Al Mohler discusses the history of attacks on the doctrine of the Virgin Birth somewhat here.


----------



## Scott (Mar 20, 2007)

KMK said:


> Why didn't you spell out VirginiaH's full name????



I could not remember how to spell Hew-go-not off the top of my head.


----------



## KMK (Mar 20, 2007)

Scott said:


> I could not remember how to spell Hew-go-not off the top of my head.



Maybe a committee should be formed to revise Andrew's handle to something in 'modern' english. We cannot expect people to use a dictionary in this day and age!


----------



## Ravens (Mar 20, 2007)

He should drop the "V" completely and just go by "H-Dizzle".


----------



## Scott (Mar 20, 2007)

KMK said:


> Maybe a committee should be formed to revise Andrew's handle to something in 'modern' english. We cannot expect people to use a dictionary in this day and age!



And "Virginia" confuses people into thinking he is a woman. How about "Male from Virginia with French Reformation Roots?" It is kind of catchy.


----------



## VirginiaHuguenot (Mar 20, 2007)

Scott said:


> I could not remember how to spell Hew-go-not off the top of my head.



Hugo-NOT!  



KMK said:


> Maybe a committee should be formed to revise Andrew's handle to something in 'modern' english. We cannot expect people to use a dictionary in this day and age!

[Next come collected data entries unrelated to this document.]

theorem exec_setInput {i : Instr} {s t : State} (h : exec i s = .next t) (cs : List Command) (acts : List HostAction) :
    exec i (setInput cs acts s) = .next (setInput cs acts t) :=
  (unseenUpdate_setInput cs acts).exec_next h fun _ _ _ _ => rfl

/-- Settles O29: what the decoder gives is well-formed and so answers a next state, and a change of the input before the
instruction is the same change after it, which no field of the Processor State sees. -/
theorem executeIsTotal : Obligations.ExecuteIsTotal := by
  intro op arg1 arg2 s
  obtain ⟨t, ht⟩ := execute_next op arg1 arg2 s
  exact ⟨t, ht, fun cs acts => ⟨setInput cs acts t, exec_setInput ht cs acts, rfl, rfl, rfl, rfl⟩⟩

end Sys2Proof.Machine
end

section
/-! PROOF. The register move and the HALT placeholder (R90, R91, R135): `MOV` with `M_INDIRECT = false` is one register write,
and `HLT` is the identity, so that it drops out of every sequence of triples. -/

namespace Sys2Proof.Machine

/-! ### The frame of `writeReg` -/

theorem sameRegsExcept_writeReg (s : State) (r : Reg) (v : Byte) : SameRegsExcept [r] s (writeReg s r v) :=
  fun _ hr => readReg_writeReg_of_ne s v (List.ne_of_not_mem_cons hr)

theorem samePointers_writeReg (s : State) (r : Reg) (v : Byte) : SamePointers s (writeReg s r v) :=
  ⟨writeReg_pc s r v, writeReg_sp s r v⟩

theorem sameMemExcept_writeReg (s : State) (r : Reg) (v : Byte) : SameMemExcept [] s (writeReg s r v) :=
  fun a _ => memRead_writeReg s r v a

/-! ### `MOV` without `M_INDIRECT` (R90) -/

/-- With `M_INDIRECT = false` every register index means its register, index 6 included (R22). -/
theorem isIndirect_of_not_mIndirect {s : State} (h : s.config.mIndirect = false) (r : Reg) : isIndirect s r = false := by
  rw [isIndirect, h, Bool.false_and]

theorem exec_mov_of_not_mIndirect {s : State} (h : s.config.mIndirect = false) (dst src : Reg) :
    exec (.mov dst src) s = .next (writeReg s dst (readReg s src)) := by
  rw [exec_mov, readOperand_direct (isIndirect_of_not_mIndirect h src),
    writeOperand_direct (isIndirect_of_not_mIndirect h dst)]

theorem decode_of_shape_mov {op : Byte} {dst src : Reg} (h : decodeShape op = .mov dst src) (arg1 arg2 : Byte) :
    decode op arg1 arg2 = .mov dst src := by
  rw [decode, h, withOperands]

/-- Settles O14: the byte's shape is in the opcode map, and the effect is one register write, whose frame is the frame asked. -/
theorem movCopiesOneRegister : Obligations.MovCopiesOneRegister := by
  intro dst src arg1 arg2 s hne hdirect
  obtain ⟨hshape, -⟩ := opcodeMap
  refine ⟨decode_of_shape_mov (hshape dst src hne) arg1 arg2, rfl,
    writeReg s dst (readReg s src), exec_mov_of_not_mIndirect hdirect dst src, ?_⟩
  exact ⟨readReg_writeReg_same s dst _, sameRegsExcept_writeReg s dst _, samePointers_writeReg s dst _,
    sameMemExcept_writeReg s dst _⟩

/-! ### `HLT` (R91, R135) -/

theorem decode_hlt (arg1 arg2 : Byte) : decode 0x76#8 arg1 arg2 = .hlt := rfl

theorem execute_hlt (arg1 arg2 : Byte) (s : State) : execute 0x76#8 arg1 arg2 s = .next s := by
  rw [execute, decode_hlt, exec_hlt]

/-- A sequence whose first triple answers `t` goes on from `t`. -/
theorem executeAll_cons_of_next {op arg1 arg2 : Byte} {s t : State} (h : execute op arg1 arg2 s = .next t)
    (rest : List (Byte × Byte × Byte)) : executeAll ((op, arg1, arg2) :: rest) s = executeAll rest t := by
  rw [executeAll, h]

/-- Settles O13: `execute` of `HLT` answers the state it was given, so the sequence goes on from there. -/
theorem hltChangesNothing : Obligations.HltChangesNothing := fun arg1 arg2 s =>
  ⟨decode_hlt arg1 arg2, rfl, exec_hlt s, fun op b1 b2 =>
    executeAll_cons_of_next (execute_hlt arg1 arg2 s) [(op, b1, b2)]⟩

end Sys2Proof.Machine
end

section
/-! PROOF. The immediate loads (R100 to R103): `MVI` with `M_INDIRECT = false` is one register write, `LXI SP` is one write of
the stack pointer, and `LXI` with another pair is the write of two different registers. -/

namespace Sys2Proof.Machine

/-! ### `MVI` without `M_INDIRECT` (R100) -/

theorem exec_mvi_of_not_mIndirect {s : State} (h : s.config.mIndirect = false) (r : Reg) (arg1 : Byte) :
    exec (.mvi r arg1) s = .next (writeReg s r arg1) := by
  rw [exec_mvi, writeOperand_direct (isIndirect_of_not_mIndirect h r)]

theorem decode_of_shape_mvi {op : Byte} {r : Reg} (h : decodeShape op = .mvi r) (arg1 arg2 : Byte) :
    decode op arg1 arg2 = .mvi r arg1 := by
  rw [decode, h, withOperands]

/-- Settles O15: the byte's shape is in the opcode map, and the effect is one register write, whose frame is the frame asked. -/
theorem mviLoadsOneRegister : Obligations.MviLoadsOneRegister := by
  intro r arg1 arg2 s hdirect
  obtain ⟨-, -, hshape, -⟩ := opcodeMap
  refine ⟨decode_of_shape_mvi (hshape r) arg1 arg2, rfl,
    writeReg s r arg1, exec_mvi_of_not_mIndirect hdirect r arg1, ?_⟩
  exact ⟨readReg_writeReg_same s r arg1, sameRegsExcept_writeReg s r arg1, samePointers_writeReg s r arg1,
    sameMemExcept_writeReg s r arg1⟩

/-! ### `LXI SP` (R102) -/

theorem decode_lxiSp (arg1 arg2 : Byte) : decode 0x31#8 arg1 arg2 = .lxiSp arg1 arg2 := rfl

theorem sameRegsExcept_setSp (s : State) (w : Word) : SameRegsExcept [] s (setSp s w) :=
  fun r _ => readReg_setSp s w r

theorem sameMemExcept_setSp (s : State) (w : Word) : SameMemExcept [] s (setSp s w) :=
  fun a _ => memRead_setSp s w a

/-- Settles O16: the effect is one write of the stack pointer, whose value is the immediate with `arg2` as its high byte. -/
theorem lxiSpLoadsStackPointer : Obligations.LxiSpLoadsStackPointer := fun arg1 arg2 s =>
  ⟨decode_lxiSp arg1 arg2, rfl, setSp s (immediate16 arg1 arg2), exec_lxiSp arg1 arg2 s, immediate16_toNat arg1 arg2,
    setSp_pc s _, sameRegsExcept_setSp s _, sameMemExcept_setSp s _⟩

/-! ### `LXI` with BC, DE or HL (R101, R103) -/

theorem decode_of_shape_lxi {op : Byte} {rp : Pair} (h : decodeShape op = .lxi rp) (arg1 arg2 : Byte) :
    decode op arg1 arg2 = .lxi rp arg1 arg2 := by
  rw [decode, h, withOperands]

/-- The resolver gives the registers of index `2P` and `2P + 1` (R103). -/
theorem regField_of_getRpIndices {rp : Pair} {high low : Reg} (h : getRpIndices rp = .ok (high, low)) :
    (regField high).toNat = 2 * (pairField rp).toNat ∧ (regField low).toNat = 2 * (pairField rp).toNat + 1 := by
  cases rp with
  | bc => cases h; decide
  | de => cases h; decide
  | hl => cases h; decide
  | sp => cases h

/-- Outside the two registers of its pair, `LXI` changes nothing: its effect is two register writes, one after the other. -/
theorem exec_lxi_frame {rp : Pair} {high low : Reg} (h : getRpIndices rp = .ok (high, low)) {arg1 arg2 : Byte}
    {s t : State} (ht : exec (.lxi rp arg1 arg2) s = .next t) :
    SameRegsExcept [high, low] s t ∧ SamePointers s t ∧ SameMemExcept [] s t := by
  rw [exec_lxi h] at ht
  cases ht
  have hwrite : FixedWrite [high, low] [] false (fun u => writeReg (writeReg u low arg1) high arg2) :=
    (fixedWrite_nothing.then_writeReg low arg1).then_writeReg high arg2
  exact ⟨hwrite.other_regs s, ⟨hwrite.same_pc s, hwrite.same_sp rfl s⟩, hwrite.other_cells s⟩

/-- Settles O17: the byte's shape is in the opcode map, the resolver names the two registers, and `LXI` writes these and
nothing else. -/
theorem lxiLoadsBothRegistersOfThePair : Obligations.LxiLoadsBothRegistersOfThePair := by
  intro rp arg1 arg2 s hne
  obtain ⟨-, -, -, hshape, -⟩ := opcodeMap
  obtain ⟨⟨high, low⟩, hpair⟩ := getRpIndices_ok rp hne
  obtain ⟨hhigh, hlow⟩ := regField_of_getRpIndices hpair
  obtain ⟨t, ht, hreadHigh, hreadLow⟩ := exec_lxi_reads hpair arg1 arg2 s
  exact ⟨decode_of_shape_lxi (hshape rp hne) arg1 arg2, rfl, high, low, t, hpair, hhigh, hlow, ht, hreadHigh, hreadLow,
    exec_lxi_frame hpair ht⟩

end Sys2Proof.Machine
end

section
/-! PROOF. The direct load and the direct store (R110 to R112): `LDA` is one register write, `STA` is one memory write, and a
cell keeps its byte along every sequence of triples that does not store to it. -/

namespace Sys2Proof.Machine

/-! ### `LDA` (R110) -/

theorem decode_lda (arg1 arg2 : Byte) : decode 0x3A#8 arg1 arg2 = .lda arg1 arg2 := rfl

theorem execute_lda (arg1 arg2 : Byte) (s : State) :
    execute 0x3A#8 arg1 arg2 s = .next (writeReg s .a (memRead s (directAddress arg1 arg2))) := by
  rw [execute, decode_lda, exec_lda]

/-- Settles O19: the effect is one write of A, whose frame is the frame asked. -/
theorem ldaLoadsA : Obligations.LdaLoadsA := by
  refine fun arg1 arg2 s => ⟨decode_lda arg1 arg2, rfl,
    writeReg s .a (memRead s (directAddress arg1 arg2)), exec_lda arg1 arg2 s, ?_⟩
  exact ⟨readReg_writeReg_same s .a _, sameRegsExcept_writeReg s .a _, samePointers_writeReg s .a _,
    sameMemExcept_writeReg s .a _⟩

/-! ### `STA` (R111) -/

theorem decode_sta (arg1 arg2 : Byte) : decode 0x32#8 arg1 arg2 = .sta arg1 arg2 := rfl

theorem execute_sta (arg1 arg2 : Byte) (s : State) :
    execute 0x32#8 arg1 arg2 s = .next (memWrite s (directAddress arg1 arg2) (readReg s .a)) := by
  rw [execute, decode_sta, exec_sta]

/-- Settles O20: the effect is one write of the cell at the direct address, whose frame is the frame asked. -/
theorem staStoresA : Obligations.StaStoresA := by
  refine fun arg1 arg2 s => ⟨decode_sta arg1 arg2, rfl,
    memWrite s (directAddress arg1 arg2) (readReg s .a), exec_sta arg1 arg2 s, ?_⟩
  exact ⟨memRead_memWrite_same s _ _, sameMemExcept_memWrite s _ _, sameRegsExcept_memWrite s _ _,
    samePointers_memWrite s _ _⟩

/-! ### Sequences that do not store to a cell (R112) -/

/-- A sequence that answers `t` is followed by the rest of the triples from `t`. -/
theorem executeAll_append_of_next {triples : List (Byte × Byte × Byte)} {s t : State}
    (h : executeAll triples s = .next t) (rest : List (Byte × Byte × Byte)) :
    executeAll (triples ++ rest) s = executeAll rest t := by
  induction triples generalizing s with
  | nil => cases h; rfl
  | cons triple triples ih =>
    obtain ⟨op, arg1, arg2⟩ := triple
    obtain ⟨u, hu, hut⟩ := executeAll_cons h
    rw [List.cons_append, executeAll_cons_of_next hu, ih hut]

/-- A cell that the access matrix does not list as written keeps its byte. -/
theorem execute_next_memRead {a : Word} {op arg1 arg2 : Byte} {s : State}
    (h : a ∉ (accessOf (decode op arg1 arg2) s).writesCells) :
    ∃ t, execute op arg1 arg2 s = .next t ∧ memRead t a = memRead s a := by
  obtain ⟨t, ht, ⟨-, hcells, -⟩, -⟩ := (followsRow_accessOf (decode_wf op arg1 arg2) s).access
  exact ⟨t, ht, hcells a h⟩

Hmm, I wonder how VirginiaHuguenot would be translated using 'dynamic equivalence'?  



JDWiseman said:


> He should drop the "V" completely and just go by "H-Dizzle".



Must be a Gen-X thing! 



Scott said:


> And "Virginia" confuses people into thinking he is a woman. How about "Male from Virginia with French Reformation Roots?" It is kind of catchy.



Yep, real catchy!




I just refer people to the Unofficial PB Primer.


----------